**WHAT THE TASK ASKS:**
Your response should contain each line of the data that includes "refuses".

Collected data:
----------------

-- ==== Sys2Proof/Tests/Slice0.lean ====
section
/-! SUPPORT. Tests on single steps, with expected values from 95_test_vectors.md and the worked examples of
the rules, and a witness for the hypotheses of every statement. -/

namespace Sys2Proof.Tests

open Sys2Proof.Machine

/-- A state of a CORE with the given WMAX whose port shows the given request. -/
def showing (wmax : Nat) (q : Request) : State := { State.reset with cfg := { wmax := wmax }, req := q }

/-- A state of the test vectors' CORE. -/
def at8 : State := showing 8 Request.idle

/-- The response word to a request word at WMAX = 8; none when the request is refused. -/
def answerWord (w : Nat) : Option Nat :=
  match step (at8.withFetchWord 28 w) with
  | .next t => t.rsp.map (packResponse t.cfg)
  | .refused _ => none

/-- The reason a request word is refused for at WMAX = 8, if it is. -/
def refusalOf (w : Nat) : Option Refusal :=
  match step (at8.withFetchWord 28 w) with
  | .next _ => none
  | .refused why => some why

/-! ## Decoding: words written out from 30_encoding.md R54, SIN B B_LEN A A_LEN OP from the top bit down -/

theorem test_decode_add :
    decodeWord Config.vectors 0b0_00000011_0010_00000101_0011_000 =
      .ok (.add [true, false, true] [true, true]) := by decide
theorem test_decode_sub :
    decodeWord Config.vectors 0b0_00001000_0100_00000001_0001_001 =
      .ok (.sub [true] [true, false, false, false]) := by decide
theorem test_decode_cmp :
    decodeWord Config.vectors 0b0_00000101_0011_00000011_0100_010 =
      .ok (.cmp [false, false, true, true] [true, false, true]) := by decide
theorem test_decode_fa :
    decodeWord Config.vectors 0b1_00000000_0001_00000001_0001_100 = .ok (.fa true false true) := by decide
theorem test_decode_fs :
    decodeWord Config.vectors 0b0_00000001_0001_00000000_0001_101 = .ok (.fs false true false) := by decide
theorem test_decode_lt :
    decodeWord Config.vectors 0b1_00000000_0001_00000001_0001_110 = .ok (.lt true false true) := by decide
theorem test_decode_reserved011 :
    decodeWord Config.vectors 0b0_00000001_0001_00000001_0001_011 = .ok .reserved011 := by decide
theorem test_decode_reserved111 :
    decodeWord Config.vectors 0b1_00000000_0001_00000001_0001_111 = .ok .reserved111 := by decide
theorem test_decode_too_wide : decodeWord Config.vectors (2 ^ 28) = .error .wordTooWide := by decide
theorem test_decode_table_word : decodeTableWord 8 0x4 = some (.fa false false false) := by decide

/-- REQ words of 95_test_vectors.md A3, S1, C4 and L1.7. -/
theorem test_encode :
    encode Config.vectors (.add [true, false, true] [true, true]) = 0x0190298 ∧
    encode Config.vectors (.sub [true, false, true] [true, true]) = 0x0190299 ∧
    encode Config.vectors (.cmp [true, false] [true, false, false]) = 0x0218112 ∧
    encode Config.vectors (.fa true true true) = 0x808808C := by decide

/-- R8 at the widths of 95_test_vectors.md: LW = LRW = 4, and REQ has 28 bits. -/
theorem test_widths : Config.vectors.lw = 4 ∧ Config.vectors.lrw = 4 ∧ Config.vectors.reqWidth = 28 := by
  decide

/-- R8 where WMAX + 1 and WMAX + 2 straddle a power of two. -/
theorem test_widths_at_seven : (Config.mk 7).lw = 3 ∧ (Config.mk 7).lrw = 4 := by decide

/-- R68: `add 101, 11`, and the literal 001 keeps its length. -/
theorem test_parse :
    parseLine ['a', 'd', 'd', ' ', '1', '0', '1', ',', ' ', '1', '1'] =
      some (.add [true, false, true] [true, true]) ∧
    parseLine ['c', 'm', 'p', ' ', '0', '0', '1', ',', ' ', '1', '0'] =
      some (.cmp [false, false, true] [true, false]) ∧
    parseLine ['f', 's', ' ', '0', ',', ' ', '1', ',', ' ', '0'] = some (.fs false true false) ∧
    parseLine ['a', 'd', 'd', ' ', ',', ' ', '1'] = none := by decide

/-! ## WellFormed refuses an ill-formed term for each check -/

theorem smoke_empty_left : ¬ (Instr.add [] [true]).WellFormed Config.vectors := by decide
theorem smoke_empty_right : (Instr.cmp [true] []).illFormed Config.vectors = some .emptyOperand := by decide
theorem smoke_too_long :
    (Instr.sub (List.replicate 9 true) [true]).illFormed Config.vectors = some .lengthOutOfRange := by decide
theorem smoke_empty_first :
    (Instr.sub (List.replicate 9 true) []).illFormed Config.vectors = some .emptyOperand := by decide
theorem smoke_longest_legal : (Instr.add (List.replicate 8 true) [false]).WellFormed Config.vectors := by
  decide
theorem smoke_reserved_not_legal : ¬ Instr.reserved011.Legal Config.vectors := by decide

/-! ## Responses: vectors of 95_test_vectors.md, at most two a operation -/

/-- A8 (the largest sum) and A10 (a kept leading zero). -/
theorem test_add_largest : answerWord 0x7FC7FC0 = some 0x93FE := by decide
theorem test_add_keeps_leading_zero : answerWord 0x0088098 = some 0x0602 := by decide
/-- C7 and C8 tell the fold orders of 90_conflicts.md C1 apart. -/
theorem test_cmp_fold_order : answerWord 0x029831A = some 0x0000 ∧ answerWord 0x029819A = some 0x4000 := by
  decide
/-- C11: by length, against the magnitudes. -/
theorem test_cmp_by_length : answerWord 0x011009A = some 0x0000 := by decide
/-- S11 (wrap-around, swapped) and S12 (zero with sign NEGATIVE). -/
theorem test_sub_wraps : answerWord 0x0098111 = some 0xA607 := by decide
theorem test_sub_negative_zero : answerWord 0x0090089 = some 0x2200 := by decide
/-- Rows 011 and 111 of FA, with the ignored fields of the second at other values (part 2.2). -/
theorem test_fa : answerWord 0x808800C = some 0x8200 ∧ answerWord 0x8080BAC = some 0x8201 := by decide
/-- Rows 010 and 100 of FS: the cell is not symmetric in x and y. -/
theorem test_fs : answerWord 0x008800D = some 0x8201 ∧ answerWord 0x000808D = some 0x0201 := by decide
/-- Rows 101 and 111 of LT. -/
theorem test_lt : answerWord 0x800808E = some 0x0000 ∧ answerWord 0x808808E = some 0x8000 := by decide
/-- Part 2.8: SIN and every bus bit above the lengths set; as A3. -/
theorem test_ignored_inputs : answerWord 0xFF97E98 = some 0x8808 := by decide
/-- X1 to X6 of part 2.7. -/
theorem test_refusals :
    refusalOf 0x008808B = some .reservedOp ∧ refusalOf 0x800808F = some .reservedOp ∧
    refusalOf 0x0088000 = some .emptyOperand ∧ refusalOf 0x000008A = some .emptyOperand ∧
    refusalOf 0x00880C9 = some .lengthOutOfRange ∧ refusalOf 0x0088003 = some .reservedOp := by decide

/-- From reset with nothing presented the idle port is an ADD of two empty operands (log entries 3 and 5). -/
theorem test_step_from_reset : step State.reset = .refused .emptyOperand := rfl

/-! ## Witnesses: concrete states and operands that meet the hypotheses of each statement

The names end in the statement's name. `one`, `five` and so on are sequences. -/

def zero : BitSeq := [false]
def one : BitSeq := [true]
def three : BitSeq := [true, true]
def five : BitSeq := [true, false, true]
def six : BitSeq := [true, true, false]
/-- The value 1 with two leading zeros. -/
def paddedOne : BitSeq := [false, false, true]
/-- The value 2. -/
def two : BitSeq := [true, false]

theorem witness_SequenceValueIsWeightedSum : 2 < five.length ∧ five.length ≤ 3 := by decide
theorem witness_NormStripsLeadingZeros :
    zero ≠ [] ∧ ([false, true, false] : BitSeq) ≠ [] ∧ 2 ≤ (normSeq [false, true, false]).length := by decide
theorem witness_LessSoFarDecidesOrPasses :
    (∃ x y : Bit, x = false ∧ y = true) ∧ (∃ x y : Bit, x = true ∧ y = false) ∧ (∃ x y : Bit, x = y) := by
  decide

/-- Operands of length 1 and of length WMAX are both legal: the boundaries of R64. -/
theorem witness_LegalOperands :
    LegalOperands at8.cfg one (List.replicate 8 true) ∧ LegalOperands (showing 1 Request.idle).cfg one zero := by
  decide
/-- The hypothesis of the clause that a chain operation refuses the rest. -/
theorem witness_NotLegalOperands :
    ¬ LegalOperands at8.cfg [] one ∧ ¬ LegalOperands at8.cfg one (List.replicate 9 true) := by decide
/-- A port that shows each operation code. -/
theorem witness_OperationMap :
    (showing 8 (toRequest (.add one one))).req.op = 0b000#3 ∧
    (showing 8 (toRequest (.sub one one))).req.op = 0b001#3 ∧
    (showing 8 (toRequest (.cmp one one))).req.op = 0b010#3 ∧
    (showing 8 (toRequest .reserved011)).req.op = 0b011#3 ∧
    (showing 8 (toRequest (.fa true true true))).req.op = 0b100#3 ∧
    (showing 8 (toRequest (.fs true true true))).req.op = 0b101#3 ∧
    (showing 8 (toRequest (.lt true true true))).req.op = 0b110#3 ∧
    (showing 8 (toRequest .reserved111)).req.op = 0b111#3 := by decide
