-- ==== Sys2Proof/Machine/Operands.lean ====
section
/-! DEFINITION. The operand forms: the fields of a command packet (R451), the opcode list with scope and privilege (R453,
R468), the reserved bits of every opcode (R451), 64-bit addresses, and the tables and buffers that commands name
(R469). -/

namespace Sys2Proof

/-! ### Packet fields (R451) -/

def Cmd.u8 (c : Cmd) (o : Nat) : Nat := field c.bytes o 1
def Cmd.u16 (c : Cmd) (o : Nat) : Nat := field c.bytes o 2
def Cmd.u32 (c : Cmd) (o : Nat) : Nat := field c.bytes o 4
def Cmd.u64 (c : Cmd) (o : Nat) : Nat := field c.bytes o 8

def Cmd.opcode (c : Cmd) : Nat := c.u8 0
def Cmd.waits (c : Cmd) : Bool := c.u8 1 % 2 == 1
def Cmd.signals (c : Cmd) : Bool := c.u8 1 / 2 % 2 == 1
def Cmd.barrier (c : Cmd) : Bool := c.u8 1 / 4 % 2 == 1
def Cmd.ctx (c : Cmd) : Nat := c.u8 2
def Cmd.mode (c : Cmd) : Nat := c.u8 3
def Cmd.waitFence (c : Cmd) : Nat := c.u16 4
def Cmd.signalFence (c : Cmd) : Nat := c.u16 6
def Cmd.tag (c : Cmd) : Nat := c.u32 8

/-- One bit of MODE. -/
def Cmd.modeBit (c : Cmd) (b : Nat) : Bool := c.mode / 2 ^ b % 2 == 1

/-- The packet's CRC (R451): CRC-32C over the 64 bytes with bytes 12 to 15 zero. -/
def Cmd.crcOk (c : Cmd) : Bool :=
  (Machine.crc32c (overlay c.bytes 12 [0, 0, 0, 0])).toNat == c.u32 12

end Sys2Proof

namespace Sys2Proof.Machine

/-! ### Opcodes (R468) -/

/-- One opcode: its value, CU scope, privilege, and whether it acts on CONTEXT (R453). EVACUATE is privileged and acts on
no context only with SELF. -/
structure Opcode where
  value : Nat
  cu : Bool
  priv : Bool
  onCtx : Bool
  deriving DecidableEq, Repr

def opcodes : List Opcode :=
  [⟨0x01, true, true, true⟩, ⟨0x02, true, true, true⟩, ⟨0x03, false, false, true⟩, ⟨0x04, false, false, true⟩,
   ⟨0x05, false, false, true⟩, ⟨0x10, true, false, true⟩, ⟨0x11, true, false, true⟩, ⟨0x12, true, false, true⟩,
   ⟨0x20, true, false, true⟩, ⟨0x21, true, false, true⟩, ⟨0x22, true, false, true⟩, ⟨0x23, true, false, true⟩,
   ⟨0x24, true, false, true⟩, ⟨0x25, true, false, true⟩, ⟨0x30, true, false, true⟩, ⟨0x31, true, false, true⟩,
   ⟨0x32, true, false, true⟩, ⟨0x33, true, false, true⟩, ⟨0x34, true, false, true⟩, ⟨0x40, true, false, true⟩,
   ⟨0x41, true, false, true⟩, ⟨0x42, true, false, true⟩, ⟨0x43, true, false, true⟩, ⟨0x50, false, false, true⟩,
   ⟨0x51, true, false, true⟩, ⟨0x52, false, false, true⟩, ⟨0x53, true, false, true⟩] ++
  [⟨0x60, false, false, true⟩, ⟨0x61, false, false, true⟩, ⟨0x62, false, false, true⟩, ⟨0x63, false, false, true⟩,
   ⟨0x64, false, true, false⟩, ⟨0x70, false, true, false⟩, ⟨0x71, false, true, false⟩, ⟨0x72, true, false, true⟩,
   ⟨0x73, true, true, false⟩, ⟨0x74, true, false, false⟩, ⟨0x7F, false, false, false⟩]

/-- The entry of an opcode value. -/
def opcodeOf (v : Nat) : Option Opcode := opcodes.find? (fun o => o.value == v)

/-- EVACUATE with SELF set (R453). -/
def isSelfEvac (c : Cmd) : Bool := c.opcode == 0x33 && c.modeBit 0

/-- The command is executed by the CU (R25, R468). -/
def cuScope (c : Cmd) : Bool := match opcodeOf c.opcode with
  | some o => o.cu
  | none => false

/-- The command is accepted only from a ring with PRIV set (R453). -/
def privileged (c : Cmd) : Bool := match opcodeOf c.opcode with
  | some o => o.priv || isSelfEvac c
  | none => false

/-- The command acts on CONTEXT (R453). -/
def actsOnCtx (c : Cmd) : Bool := match opcodeOf c.opcode with
  | some o => o.onCtx && !isSelfEvac c
  | none => false

/-! ### Reserved bits (R451) -/

/-- Byte numbers from `a` to `b`. -/
def span (a b : Nat) : List Nat := (List.range (b + 1 - a)).map (· + a)

/-- The MODE bits that an opcode lists, and the parameter bytes from 16 on that it lists, under the packet's own conditions
(R451 and the opcode tables). -/
def listed (c : Cmd) : Nat × List Nat :=
  match c.opcode with
  | 0x01 => (0x01, span 16 39)
  | 0x03 => (0x1F, span 16 41)
  | 0x04 => (0, span 16 17)
  | 0x05 => (0, span 16 17 ++ span 24 31)
  | 0x10 => (0, span 16 24 ++ span 26 27 ++ span 32 47)
  | 0x12 => (0, span 16 23)
  | 0x20 => (0, span 16 31)
  | 0x21 => (0, span 16 23)
  | 0x22 => (0, span 16 39)
  | 0x24 => (0x07, span 16 35 ++ span 40 63)
  | 0x25 => (0, span 16 24)
  | 0x30 => (0x03, span 16 19 ++ span 24 39)
  | 0x31 => (0x01, [16] ++ span 24 31)
  | 0x32 => (0, span 16 17 ++ span 24 39)
  | 0x33 => (0x01, [16])
  | 0x34 => (0x01, [16] ++ span 18 19 ++ span 24 39)
  | 0x40 => if c.mode % 4 = 0 then (0x03, []) else (0x07, span 16 24 ++ span 28 55)
  | 0x41 => (0, span 16 47)
  | 0x42 => (0x07, span 16 63)
  | 0x43 => (0, span 16 44)
  | 0x50 => if c.modeBit 1 then (0x02, span 16 17) else (0x07, span 16 22 ++ span 24 51 ++ span 56 63)
  | 0x51 => (0, span 16 17 ++ span 24 31)
  | 0x52 => if c.modeBit 1 then (0x02, span 16 17) else (0x07, span 16 31)
  | 0x53 => (0, span 16 17 ++ span 24 31)
  | 0x60 => (0, span 16 17 ++ span 20 31)
  | 0x61 => (0, span 16 17 ++ span 20 23)
  | 0x62 => (0x01, span 16 17 ++ span 24 47)
  | 0x63 => if c.modeBit 0 then (0x01, [16]) else (0x01, [16] ++ span 24 31)
  | 0x64 => (0x01, [16] ++ span 24 47)
  | 0x70 => (0x03, [])
  | 0x71 => (0x03, [])
  | 0x72 => (0, span 16 23)
  | 0x73 => (0x03, [16] ++ span 24 31)
  | 0x74 => (0x01, span 16 17)
  | _ => (0, [])

/-- The first byte of the packet that holds a nonzero reserved bit, or a fence number from 8,192 on (R451, R452). -/
def firstReserved (c : Cmd) : Option Nat :=
  let l := listed c
  let bad := fun (o : Nat) =>
    if o = 1 then decide (8 ≤ c.u8 1)
    else if o = 3 then (List.range 8).any (fun b => c.modeBit b && l.1 / 2 ^ b % 2 == 0)
    else if o = 4 ∨ o = 5 then !c.waits && c.u8 o != 0
    else if o = 6 ∨ o = 7 then !c.signals && c.u8 o != 0
    else decide (16 ≤ o) && c.u8 o != 0 && !(l.2.contains o)
  let fence := fun (o : Nat) =>
    (o == 4 && c.waits && decide (8192 ≤ c.waitFence)) || (o == 6 && c.signals && decide (8192 ≤ c.signalFence)) ||
      (o == 16 && c.opcode == 0x74 && decide (8192 ≤ c.u16 16))
  (List.range 64).find? (fun o => bad o || fence o)

/-- Every fence that a packet names (R453). -/
def fencesNamed (c : Cmd) : List Nat :=
  (if c.waits then [c.waitFence] else []) ++ (if c.signals then [c.signalFence] else []) ++
    (if c.opcode == 0x74 then [c.u16 16] else [])

/-! ### Addresses -/

/-- A 64-bit address of a command, descriptor or table: bit 63 names the lower tier and bits [62:0] the offset
(DEDUCED, log entry 5). -/
def addrLower (a : Nat) : Bool := a / 2 ^ 63 % 2 == 1
def addrOff (a : Nat) : Nat := a % 2 ^ 63

/-- The address of a tier offset. -/
def mkAddr (lower : Bool) (off : Nat) : Nat := (if lower then 2 ^ 63 else 0) + off

/-- The range of `n` bytes at an address lies in one region that the test passes. -/
def State.inRegion (s : State) (a n : Nat) (p : Region → Bool) : Bool :=
  match s.regionAt (addrLower a) (addrOff a) with
  | some r => p r && decide (addrOff a + n ≤ r.base + r.span)
  | none => false

/-- The range of `n` bytes at offset `off` lies wholly inside regions that the test passes, one after another; the fuel
bounds the number of regions. -/
def State.coveredBy (s : State) (lower : Bool) (p : Region → Bool) : Nat → Nat → Nat → Bool
  | 0, _, n => n == 0
  | fuel + 1, off, n =>
    if n = 0 then true
    else match s.regionAt lower off with
      | some r => p r && s.coveredBy lower p fuel (r.base + r.span) (n - Nat.min n (r.base + r.span - off))
      | none => false

/-- A range inside PLAIN regions of a context (R442, R446). -/
def State.plainOf (s : State) (ctx a n : Nat) : Bool :=
  s.coveredBy (addrLower a) (fun r => r.kind == .plain && r.owner == ctx) 4096 (addrOff a) n

/-- A range inside one region that passes the test (R469). -/
def State.inOne (s : State) (p : Region → Bool) (a n : Nat) : Bool :=
  n == 0 || match s.regionAt (addrLower a) (addrOff a) with
    | some r => p r && decide (addrOff a + n ≤ r.base + r.span)
    | none => false

/-- A table inside one PLAIN region of a context (R469). -/
def State.plainTable (s : State) (ctx a n : Nat) : Bool := s.inOne (fun r => r.kind == .plain && r.owner == ctx) a n

end Sys2Proof.Machine
end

----------------

**FINAL ANSWER:**
/-! ## WellFormed refuses an ill-formed term for each check -/
/-- The hypothesis of the clause that a chain operation refuses the rest. -/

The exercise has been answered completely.